*** Opening DATA FOR THE TASK ***

-- ==== Sys2Proof/Machine/Dispatch.lean ====
section
/-! DEFINITION. `execute(ins)` of 40_execution_cycle.md R93 with its commit of the PC: one arm per instruction. -/

namespace Sys2Proof.Machine

def exec (i : Instr) (s : State) : Host.Outcome State Fault Refusal :=
  match i with
  | .cls => Sys2Proof.Machine.execCls s
  | .ret => Sys2Proof.Machine.execRet s
  | .low => Sys2Proof.Machine.execLow s
  | .high => Sys2Proof.Machine.execHigh s
  | .jp nnn => Sys2Proof.Machine.execJp nnn s
  | .call nnn => Sys2Proof.Machine.execCall nnn s
  | .seImm x nn => Sys2Proof.Machine.execSeImm x nn s
  | .sneImm x nn => Sys2Proof.Machine.execSneImm x nn s
  | .seReg x y => Sys2Proof.Machine.execSeReg x y s
  | .sneReg x y => Sys2Proof.Machine.execSneReg x y s
  | .ldImm x nn => Sys2Proof.Machine.execLdImm x nn s
  | .addImm x nn => Sys2Proof.Machine.execAddImm x nn s
  | .ldReg x y => Sys2Proof.Machine.execLdReg x y s
  | .orReg x y => Sys2Proof.Machine.execOrReg x y s
  | .andReg x y => Sys2Proof.Machine.execAndReg x y s
  | .xorReg x y => Sys2Proof.Machine.execXorReg x y s
  | .addReg x y => Sys2Proof.Machine.execAddReg x y s
  | .subReg x y => Sys2Proof.Machine.execSubReg x y s
  | .shrReg x y => Sys2Proof.Machine.execShrReg x y s
  | .subnReg x y => Sys2Proof.Machine.execSubnReg x y s
  | .shlReg x y => Sys2Proof.Machine.execShlReg x y s
  | .ldI nnn => Sys2Proof.Machine.execLdI nnn s
  | .jpV0 nnn => Sys2Proof.Machine.execJpV0 nnn s
  | .rnd x nn => Sys2Proof.Machine.execRnd x nn s
  | .drw x y n => Sys2Proof.Machine.execDrw x y n s
  | .skp x => Sys2Proof.Machine.execSkp x s
  | .sknp x => Sys2Proof.Machine.execSknp x s
  | .ldVxDt x => Sys2Proof.Machine.execLdVxDt x s
  | .ldVxK x => Sys2Proof.Machine.execLdVxK x s
  | .ldDtVx x => Sys2Proof.Machine.execLdDtVx x s
  | .ldStVx x => Sys2Proof.Machine.execLdStVx x s
  | .addI x => Sys2Proof.Machine.execAddI x s
  | .ldF x => Sys2Proof.Machine.execLdF x s
  | .ldB x => Sys2Proof.Machine.execLdB x s
  | .saveRegs x => Sys2Proof.Machine.execSaveRegs x s
  | .loadRegs x => Sys2Proof.Machine.execLoadRegs x s

end Sys2Proof.Machine
end

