-- ==== Sys2Proof/Laws/Display.lean ====
section
/-! SUPPORT. The laws of pixels: what a flip changes, and what a sequence of flips at distinct places does. -/

namespace Sys2Proof.Machine

/-- A pixel outside the 128×64 grid reads as clear. -/
theorem FrameBuffer.pixel_outside {fb : FrameBuffer} {px py : Nat} (h : 128 ≤ px ∨ 64 ≤ py) :
    fb.pixel px py = false := by
  unfold FrameBuffer.pixel
  split
  · exact BitVec.getLsbD_of_ge _ _ (by omega)
  · rfl

theorem FrameBuffer.pixel_blank (px py : Nat) : FrameBuffer.blank.pixel px py = false := by
  simp [FrameBuffer.pixel, FrameBuffer.blank]

/-- Flipping a pixel of the grid changes that pixel and no other. -/
theorem FrameBuffer.pixel_flip {fb : FrameBuffer} {px py : Nat} (hx : px < 128) (hy : py < 64) (qx qy : Nat) :
    (fb.flip px py).pixel qx qy = (fb.pixel qx qy ^^ decide ((qx, qy) = (px, py))) := by
  unfold FrameBuffer.pixel FrameBuffer.flip
  rw [dif_pos hy]
  by_cases hq : qy < 64
  · simp only [hq, dif_pos, Vector.getElem_set, Prod.mk.injEq]
    by_cases hyy : py = qy
    · subst hyy
      simp only [if_true, and_true, BitVec.getLsbD_xor, BitVec.getLsbD_shiftLeft]
      congr 1
      by_cases hxx : qx = px
      · subst hxx; simp [hx]
      · simp only [hxx, decide_false]
        by_cases h1 : qx < px
        · simp [h1]
        · have : ¬(qx - px = 0) := by omega
          simp [this]
    · have : ¬(qy = py) := fun e => hyy e.symm
      simp [hyy, this]
  · have : ¬(qy = py) := by omega
    simp [hq, this]

/-- Two frame buffers with the same pixels are the same. -/
theorem FrameBuffer.ext_pixel {fb fb' : FrameBuffer} (h : ∀ px py, fb.pixel px py = fb'.pixel px py) : fb = fb' := by
  apply Vector.ext
  intro py hy
  apply BitVec.eq_of_getLsbD_eq
  intro px _
  have := h px py
  simpa [FrameBuffer.pixel, hy] using this

/-- A blit is one sequence of single flips (R151). -/
theorem blit_eq_foldl (double : Bool) (fb : FrameBuffer) (ps : List (Nat × Nat)) :
    blit double fb ps = (ps.flatMap (physPixels double)).foldl flipOne (fb, false) := by
  unfold blit
  generalize (fb, false) = acc
  induction ps generalizing acc with
  | nil => rfl
  | cons p ps ih => simp only [List.foldl_cons, List.flatMap_cons, List.foldl_append, plot, ih]

/-- Flips at distinct places of the grid: each of them is flipped once, and the flag says whether one was lit before
(R152). -/
theorem foldl_flipOne {l : List (Nat × Nat)} (hn : l.Nodup) (hr : ∀ p ∈ l, p.1 < 128 ∧ p.2 < 64)
    (acc : FrameBuffer × Bool) :
    (∀ qx qy, (l.foldl flipOne acc).1.pixel qx qy = (acc.1.pixel qx qy ^^ decide ((qx, qy) ∈ l))) ∧
    (l.foldl flipOne acc).2 = (acc.2 || l.any fun p => acc.1.pixel p.1 p.2) := by
  induction l generalizing acc with
  | nil => simp
  | cons p l ih =>
    obtain ⟨px, py⟩ := p
    have hp := hr (px, py) (by simp)
    have hn' := List.nodup_cons.1 hn
    obtain ⟨ih1, ih2⟩ := ih hn'.2 (fun q hq => hr q (by simp [hq])) (flipOne acc (px, py))
    have hflip : ∀ qx qy, (flipOne acc (px, py)).1.pixel qx qy =
        (acc.1.pixel qx qy ^^ decide ((qx, qy) = (px, py))) := fun qx qy =>
      FrameBuffer.pixel_flip hp.1 hp.2 qx qy
    constructor
    · intro qx qy
      rw [List.foldl_cons, ih1, hflip]
      by_cases he : (qx, qy) = (px, py)
      · rw [he]; simp [hn'.1]
      · simp only [List.mem_cons, he, false_or, decide_false, Bool.xor_false]
    · rw [List.foldl_cons, ih2]
      have hany : (l.any fun q => (flipOne acc (px, py)).1.pixel q.1 q.2) = l.any fun q => acc.1.pixel q.1 q.2 := by
        rw [Bool.eq_iff_iff]
        simp only [List.any_eq_true]
        refine exists_congr fun q => and_congr_right fun hq => ?_
        have hne : q ≠ (px, py) := fun e => hn'.1 (e ▸ hq)
        rw [hflip]
        simp [hne]
      rw [hany]
      simp [flipOne, Bool.or_assoc]

end Sys2Proof.Machine
end

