/-- EachFieldHasItsWritersOnly, its other clauses: CLS is none of the writers they name, but for the screen's; RET is
none of the screen's. -/
theorem test_witness_frames_others :
    (∀ nnn, Instr.cls ≠ .ldI nnn) ∧ (∀ x, Instr.cls ≠ .addI x) ∧ (∀ x, Instr.cls ≠ .ldF x) ∧
    (∀ x, Instr.cls ≠ .saveRegs x) ∧ (∀ x, Instr.cls ≠ .loadRegs x) ∧ (∀ x, Instr.cls ≠ .ldDtVx x) ∧
    (∀ x, Instr.cls ≠ .ldStVx x) ∧ (∀ x, Instr.cls ≠ .ldVxK x) ∧ Instr.cls ≠ .low ∧ Instr.cls ≠ .high ∧
    (∀ x y n, Instr.cls ≠ .drw x y n) ∧ (∀ x nn, Instr.cls ≠ .rnd x nn) ∧ (∀ x, Instr.cls ≠ .skp x) ∧
    (∀ x, Instr.cls ≠ .sknp x) ∧ (∀ nnn, Instr.cls ≠ .call nnn) ∧ Instr.cls ≠ .ret ∧ (∀ x, Instr.cls ≠ .ldB x) ∧
    Instr.ret ≠ .cls ∧ (∀ x y n, Instr.ret ≠ .drw x y n) := by
  simp

/-- PcMovesByTwoUnlessControlFlow -/
theorem test_witness_pc_moves :
    ∃ s t : State, s.fault = none ∧ exec (.seImm 0 0) s = .next t ∧ t.fault = none ∧ Instr.seImm 0 0 ≠ .ret ∧
      (∀ nnn, Instr.seImm 0 0 ≠ .jp nnn) ∧ (∀ nnn, Instr.seImm 0 0 ≠ .call nnn) ∧
      (∀ nnn, Instr.seImm 0 0 ≠ .jpV0 nnn) :=
  ⟨State.construct .chip8, _, rfl, rfl, rfl, by simp, by simp, by simp, by simp⟩

/-- FrameFiresAfterOnePeriod: exactly 1/60 s after the last frame, and just before. -/
theorem test_witness_frame_fires :
    ({ running with phase := .wait, tLast := 1 } : State).phase = .wait ∧
    0 ≤ ({ running with phase := .wait, tLast := 1 } : State).credit ∧ (1 / 60 : Rat) ≤ 61 / 60 - 1 ∧
    (61 / 60 - 1 / 1000 : Rat) - 1 < 1 / 60 := by
  refine ⟨rfl, le_rfl, ?_, ?_⟩ <;> norm_num

/-- FrameEndsWithBusThenTickThenExitCheck and KeysChangeOnlyAtThePoll -/
theorem test_witness_frame_ends :
    ({ running with phase := .frame 0 0 } : State).phase = .frame 0 0 ∧
    (∃ t, step running = .next t) ∧ ∀ u, running.phase ≠ .frame 0 u :=
  ⟨rfl, ⟨_, rfl⟩, fun _ h => (nomatch h)⟩

/-- EveryFrameHasEightSlots and SlotCountsDoNotDrift: the least credit and the least delta. -/
theorem test_witness_credit : (0 : Rat) ≤ 0 ∧ ∀ d ∈ [(1 / 60 : Rat), 1 / 50], 1 / 60 ≤ d := by
  norm_num

/-- VblankWaitUsesUpTheFrame -/
theorem test_witness_vblank :
    ({ running with vbl := true } : State).phase = .frame 1 (Config.now 0) ∧ ({ running with vbl := true } : State).vbl = true ∧
    ({ running with vbl := true } : State).fault = none := ⟨rfl, rfl, rfl⟩

/-- FaultedMachineWaitsForReset -/
theorem test_witness_faulted : faulted.Inv ∧ faulted.fault ≠ none := ⟨test_witness_inv_faulted, by decide⟩

/-- ResetBetweenFramesKeepsMemoryAndSchedule and LoadThenRunStartsTheLoop -/
theorem test_witness_phases :
    ({ running with phase := .wait } : State).phase = .wait ∧ (State.construct .chip8).phase = .load ∧
    1 ≤ ([0x12, 0x00] : List Byte).length ∧ ([0x12, 0x00] : List Byte).length ≤ 3584 :=
  ⟨rfl, rfl, by decide, by decide⟩

end Sys2Proof.Tests
end

section
/-! PROOFS. The flag layer of the arithmetic instructions and its obligation (42_alu.md R130), then the frame of an
instruction and the obligation that the target never changes (00_scope.md R2). -/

*** Closing DATA FOR THE TASK ***

DIRECTIONS FOR THIS TASK — Look through the entries above and quote exactly the lines from the line with "px < 128) (hy" to the line with "simp [hyy, this]", counting both of those lines.

RESPONSE —
theorem FrameBuffer.pixel_flip {fb : FrameBuffer} {px py : Nat} (hx : px < 128) (hy : py < 64) (qx qy : Nat) :
    (fb.flip px py).pixel qx qy = (fb.pixel qx qy ^^ decide ((qx, qy) = (px, py))) := by
  unfold FrameBuffer.pixel FrameBuffer.flip
  rw [dif_pos hy]
  by_cases hq : qy < 64
  · simp only [hq, dif_pos, Vector.getElem_set, Prod.mk.injEq]
    by_cases hyy : py = qy
    · subst hyy
      simp only [if_true, and_true, BitVec.getLsbD_xor, BitVec.getLsbD_shiftLeft]
      congr 1
      by_cases hxx : qx = px
      · subst hxx; simp [hx]
      · simp only [hxx, decide_false]
        by_cases h1 : qx < px
        · simp [h1]
        · have : ¬(qx - px = 0) := by omega
          simp [this]
    · have : ¬(qy = py) := fun e => hyy e.symm
      simp [hyy, this]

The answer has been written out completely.